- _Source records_
★ ★ ★
-- ==== Sys2Proof/Laws/KeepRegs.lean ====
section
/-! SUPPORT. What the operations keep: the register reads and writes, and held requests. -/
set_option maxRecDepth 2000
namespace Sys2Proof.Machine
open Sys2Proof

theorem State.readEffect_keeps {org s : State} {a : Nat} (hs : Keeps org s) : Keeps org (s.readEffect a) := by
  unfold State.readEffect
  repeat' first
    | with_reducible assumption
    | with_reducible apply Keeps.ite
    | with_reducible apply State.modTim_keeps
    | with_reducible apply State.nowSecRead_keeps

theorem State.readWords_keeps {org : State} {n : Option Nat} {f : Nat} : ∀ {k a : Nat} {s : State}, Keeps org s →
    Keeps org (s.readWords n f k a).1
  | 0, _, _, h => h
  | k + 1, a, s, h => by
    unfold State.readWords
    exact State.readWords_keeps (State.readEffect_keeps h)

theorem State.doRegRead_keeps {org s : State} {n : Nat} {m : Msg} (hs : Keeps org s) : Keeps org (s.doRegRead n m).1 := by
  unfold State.doRegRead
  repeat' first
    | with_reducible assumption
    | (intro s1; refine (fun (hs1 : Keeps org s1) => ?_) ?_; clear_value s1)
    | (intro s1; refine (fun (hs1 : Keeps org s1.1) => ?_) ?_; clear_value s1)
    | (intro s1; clear_value s1)
    | (lift_lets; intro s1; refine (fun (hs1 : Keeps org s1) => ?_) ?_; clear_value s1)
    | (lift_lets; intro s1; refine (fun (hs1 : Keeps org s1.1) => ?_) ?_; clear_value s1)
    | (lift_lets; intro s1; clear_value s1)
    | with_reducible apply Keeps.ite_fst
    | with_reducible apply Keeps.ite
    | with_reducible apply State.say_keeps
    | with_reducible apply State.readWords_keeps
    | simp only [s1]
    | split

theorem State.wrSafeLatch_keeps {org s : State} {n : Nat} {v : Word} (hs : Keeps org s) : Keeps org (s.wrSafeLatch n v).1 := by
  unfold State.wrSafeLatch
  repeat' first
    | with_reducible assumption
    | (intro t a ht; have hk : Keeps org t := ht; clear hk)
    | (intro t ht; have hk : Keeps org t := ht; clear hk)
    | with_reducible apply State.modSafe_keeps
    | with_reducible apply State.ifRight_keeps

theorem State.wrSnapCfg_keeps {org s : State} {n i : Nat} {v : Word} (hs : Keeps org s) : Keeps org (s.wrSnapCfg n i v).1 := by
  unfold State.wrSnapCfg
  repeat' first
    | with_reducible assumption
    | (intro t a ht; have hk : Keeps org t := ht; clear hk)
    | (intro t ht; have hk : Keeps org t := ht; clear hk)
    | (intro s1; refine (fun (hs1 : Keeps org s1) => ?_) ?_; clear_value s1)
    | (intro s1; clear_value s1)
    | (lift_lets; intro s1; refine (fun (hs1 : Keeps org s1) => ?_) ?_; clear_value s1)
    | (lift_lets; intro s1; clear_value s1)
    | with_reducible apply Keeps.when
    | with_reducible apply State.setReg_keeps
    | with_reducible apply State.modSess_keeps
    | with_reducible apply State.ifRight_keeps

theorem State.wrHregDat_keeps {org s : State} {n o mask v : Nat} (hs : Keeps org s) : Keeps org (s.wrHregDat n o mask v).1 := by
  unfold State.wrHregDat
  repeat' first
    | with_reducible assumption
    | (intro t a ht; have hk : Keeps org t := ht; clear hk)
    | (intro t ht; have hk : Keeps org t := ht; clear hk)
    | (intro t a ht; have hk : Keeps org t.1 := ht; clear hk)
    | (intro s1; refine (fun (hs1 : Keeps org s1) => ?_) ?_; clear_value s1)
    | (intro s1; clear_value s1)
    | (lift_lets; intro s1; refine (fun (hs1 : Keeps org s1) => ?_) ?_; clear_value s1)
    | (lift_lets; intro s1; clear_value s1)
    | with_reducible apply Keeps.ite_fst
    | with_reducible apply Keeps.ite
    | with_reducible apply Keeps.foldl
    | with_reducible apply Keeps.foldl_fst
    | with_reducible apply State.modKl_keeps
    | with_reducible apply State.klHolder_keeps
    | split

theorem State.wrFnWin_keeps {org s : State} {n f : Nat} {v : Word} (hs : Keeps org s) : Keeps org (s.wrFnWin n f v).1 := by
  unfold State.wrFnWin
  repeat' first
    | with_reducible assumption
    | (intro t a ht; have hk : Keeps org t := ht; clear hk)
    | (intro t ht; have hk : Keeps org t := ht; clear hk)
    | with_reducible apply State.setReg_keeps
    | with_reducible apply State.ifRight_keeps

theorem State.wrQuota_keeps {org s : State} {n i : Nat} {v : Word} (hs : Keeps org s) : Keeps org (s.wrQuota n i v).1 := by
  unfold State.wrQuota
  repeat' first
    | with_reducible assumption
    | (intro t a ht; have hk : Keeps org t := ht; clear hk)
    | (intro t ht; have hk : Keeps org t := ht; clear hk)
    | with_reducible apply Keeps.ite_fst
    | with_reducible apply Keeps.ite
    | with_reducible apply State.modSess_keeps
    | with_reducible apply State.ifRight_keeps
    | split

theorem State.writeReg_keeps {org s : State} {n i base : Nat} {v : Word} {byCmd : Bool} (hs : Keeps org s) : Keeps org (s.writeReg n i base v byCmd).1 := by
  unfold State.writeReg
  repeat' first
    | with_reducible assumption
    | with_reducible apply Keeps.ite_fst
    | with_reducible apply Keeps.ite
    | with_reducible apply State.wrEncCtl_keeps
    | with_reducible apply State.wrStrCfg_keeps
    | with_reducible apply State.wrRingCtl_keeps
    | with_reducible apply State.wrCvCtl_keeps
    | with_reducible apply State.wrMotCmd_keeps
    | with_reducible apply State.wrAxCtl_keeps
    | with_reducible apply State.wrNzCtl_keeps
    | with_reducible apply State.wrTestCtl_keeps
    | with_reducible apply State.wrAlCtl_keeps
    | with_reducible apply State.wrHregCmd_keeps
    | with_reducible apply State.wrPrbs_keeps
    | with_reducible apply State.wrKlPortCtl_keeps
    | with_reducible apply State.wrHvCtl_keeps
    | with_reducible apply State.wrFirPortCtl_keeps
    | with_reducible apply State.wrCamCtl_keeps
    | with_reducible apply State.wrI2c_keeps
    | with_reducible apply State.wrRingPtr_keeps
    | with_reducible apply State.wrFlipMask_keeps
    | with_reducible apply State.wrFlipCtl_keeps
    | with_reducible apply State.wrSetSec_keeps
    | with_reducible apply State.wrSetNs_keeps
    | with_reducible apply State.wrFeedCtl_keeps
    | with_reducible apply State.wrSignal_keeps
    | with_reducible apply State.wrGsignal_keeps
    | with_reducible apply State.wrEvbits_keeps
    | with_reducible apply State.commitFirst_keeps
    | with_reducible apply State.wrSafeLatch_keeps
    | with_reducible apply State.wrSnapCfg_keeps
    | with_reducible apply State.wrFnWin_keeps
    | with_reducible apply State.wrQuota_keeps
    | split
    | (refine Keeps.ofEq (by assumption) ?_)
★ ★ ★
Your answer must be the complete data, repeated word for word.

- _Your solution_
-- ==== Sys2Proof/Laws/KeepRegs.lean ====
section
/-! SUPPORT. What the operations keep: the register reads and writes, and held requests. -/
set_option maxRecDepth 2000
namespace Sys2Proof.Machine
open Sys2Proof

theorem State.readEffect_keeps {org s : State} {a : Nat} (hs : Keeps org s) : Keeps org (s.readEffect a) := by
  unfold State.readEffect
  repeat' first
    | with_reducible assumption
    | with_reducible apply Keeps.ite
    | with_reducible apply State.modTim_keeps
    | with_reducible apply State.nowSecRead_keeps

theorem State.readWords_keeps {org : State} {n : Option Nat} {f : Nat} : ∀ {k a : Nat} {s : State}, Keeps org s →
    Keeps org (s.readWords n f k a).1
  | 0, _, _, h => h
  | k + 1, a, s, h => by
    unfold State.readWords
    exact State.readWords_keeps (State.readEffect_keeps h)

theorem State.doRegRead_keeps {org s : State} {n : Nat} {m : Msg} (hs : Keeps org s) : Keeps org (s.doRegRead n m).1 := by
  unfold State.doRegRead
  repeat' first
    | with_reducible assumption
    | (intro s1; refine (fun (hs1 : Keeps org s1) => ?_) ?_; clear_value s1)
    | (intro s1; refine (fun (hs1 : Keeps org s1.1) => ?_) ?_; clear_value s1)
    | (intro s1; clear_value s1)
    | (lift_lets; intro s1; refine (fun (hs1 : Keeps org s1) => ?_) ?_; clear_value s1)
    | (lift_lets; intro s1; refine (fun (hs1 : Keeps org s1.1) => ?_) ?_; clear_value s1)
    | (lift_lets; intro s1; clear_value s1)
    | with_reducible apply Keeps.ite_fst
    | with_reducible apply Keeps.ite
    | with_reducible apply State.say_keeps
    | with_reducible apply State.readWords_keeps
    | simp only [s1]
    | split

theorem State.wrSafeLatch_keeps {org s : State} {n : Nat} {v : Word} (hs : Keeps org s) : Keeps org (s.wrSafeLatch n v).1 := by
  unfold State.wrSafeLatch
  repeat' first
    | with_reducible assumption
    | (intro t a ht; have hk : Keeps org t := ht; clear hk)
    | (intro t ht; have hk : Keeps org t := ht; clear hk)
    | with_reducible apply State.modSafe_keeps
    | with_reducible apply State.ifRight_keeps

theorem State.wrSnapCfg_keeps {org s : State} {n i : Nat} {v : Word} (hs : Keeps org s) : Keeps org (s.wrSnapCfg n i v).1 := by
  unfold State.wrSnapCfg
  repeat' first
    | with_reducible assumption
    | (intro t a ht; have hk : Keeps org t := ht; clear hk)
    | (intro t ht; have hk : Keeps org t := ht; clear hk)
    | (intro s1; refine (fun (hs1 : Keeps org s1) => ?_) ?_; clear_value s1)
    | (intro s1; clear_value s1)
    | (lift_lets; intro s1; refine (fun (hs1 : Keeps org s1) => ?_) ?_; clear_value s1)
    | (lift_lets; intro s1; clear_value s1)
    | with_reducible apply Keeps.when
    | with_reducible apply State.setReg_keeps
    | with_reducible apply State.modSess_keeps
    | with_reducible apply State.ifRight_keeps

theorem State.wrHregDat_keeps {org s : State} {n o mask v : Nat} (hs : Keeps org s) : Keeps org (s.wrHregDat n o mask v).1 := by
  unfold State.wrHregDat
  repeat' first
    | with_reducible assumption
    | (intro t a ht; have hk : Keeps org t := ht; clear hk)
    | (intro t ht; have hk : Keeps org t := ht; clear hk)
    | (intro t a ht; have hk : Keeps org t.1 := ht; clear hk)
    | (intro s1; refine (fun (hs1 : Keeps org s1) => ?_) ?_; clear_value s1)
    | (intro s1; clear_value s1)
    | (lift_lets; intro s1; refine (fun (hs1 : Keeps org s1) => ?_) ?_; clear_value s1)
    | (lift_lets; intro s1; clear_value s1)
    | with_reducible apply Keeps.ite_fst
    | with_reducible apply Keeps.ite
    | with_reducible apply Keeps.foldl
    | with_reducible apply Keeps.foldl_fst
    | with_reducible apply State.modKl_keeps
    | with_reducible apply State.klHolder_keeps
    | split

theorem State.wrFnWin_keeps {org s : State} {n f : Nat} {v : Word} (hs : Keeps org s) : Keeps org (s.wrFnWin n f v).1 := by
  unfold State.wrFnWin
  repeat' first
    | with_reducible assumption
    | (intro t a ht; have hk : Keeps org t := ht; clear hk)
    | (intro t ht; have hk : Keeps org t := ht; clear hk)
    | with_reducible apply State.setReg_keeps
    | with_reducible apply State.ifRight_keeps

theorem State.wrQuota_keeps {org s : State} {n i : Nat} {v : Word} (hs : Keeps org s) : Keeps org (s.wrQuota n i v).1 := by
  unfold State.wrQuota
  repeat' first
    | with_reducible assumption
    | (intro t a ht; have hk : Keeps org t := ht; clear hk)
    | (intro t ht; have hk : Keeps org t := ht; clear hk)
    | with_reducible apply Keeps.ite_fst
    | with_reducible apply Keeps.ite
    | with_reducible apply State.modSess_keeps
    | with_reducible apply State.ifRight_keeps
    | split

theorem State.writeReg_keeps {org s : State} {n i base : Nat} {v : Word} {byCmd : Bool} (hs : Keeps org s) : Keeps org (s.writeReg n i base v byCmd).1 := by
  unfold State.writeReg
  repeat' first
    | with_reducible assumption
    | with_reducible apply Keeps.ite_fst
    | with_reducible apply Keeps.ite
    | with_reducible apply State.wrEncCtl_keeps
    | with_reducible apply State.wrStrCfg_keeps
    | with_reducible apply State.wrRingCtl_keeps
    | with_reducible apply State.wrCvCtl_keeps
    | with_reducible apply State.wrMotCmd_keeps
    | with_reducible apply State.wrAxCtl_keeps
    | with_reducible apply State.wrNzCtl_keeps
    | with_reducible apply State.wrTestCtl_keeps
    | with_reducible apply State.wrAlCtl_keeps
    | with_reducible apply State.wrHregCmd_keeps
    | with_reducible apply State.wrPrbs_keeps
    | with_reducible apply State.wrKlPortCtl_keeps
    | with_reducible apply State.wrHvCtl_keeps
    | with_reducible apply State.wrFirPortCtl_keeps
    | with_reducible apply State.wrCamCtl_keeps
    | with_reducible apply State.wrI2c_keeps
    | with_reducible apply State.wrRingPtr_keeps
    | with_reducible apply State.wrFlipMask_keeps
    | with_reducible apply State.wrFlipCtl_keeps
    | with_reducible apply State.wrSetSec_keeps
    | with_reducible apply State.wrSetNs_keeps
    | with_reducible apply State.wrFeedCtl_keeps
    | with_reducible apply State.wrSignal_keeps
    | with_reducible apply State.wrGsignal_keeps
    | with_reducible apply State.wrEvbits_keeps
    | with_reducible apply State.commitFirst_keeps
    | with_reducible apply State.wrSafeLatch_keeps
    | with_reducible apply State.wrSnapCfg_keeps
    | with_reducible apply State.wrFnWin_keeps
    | with_reducible apply State.wrQuota_keeps
    | split
    | (refine Keeps.ofEq (by assumption) ?_)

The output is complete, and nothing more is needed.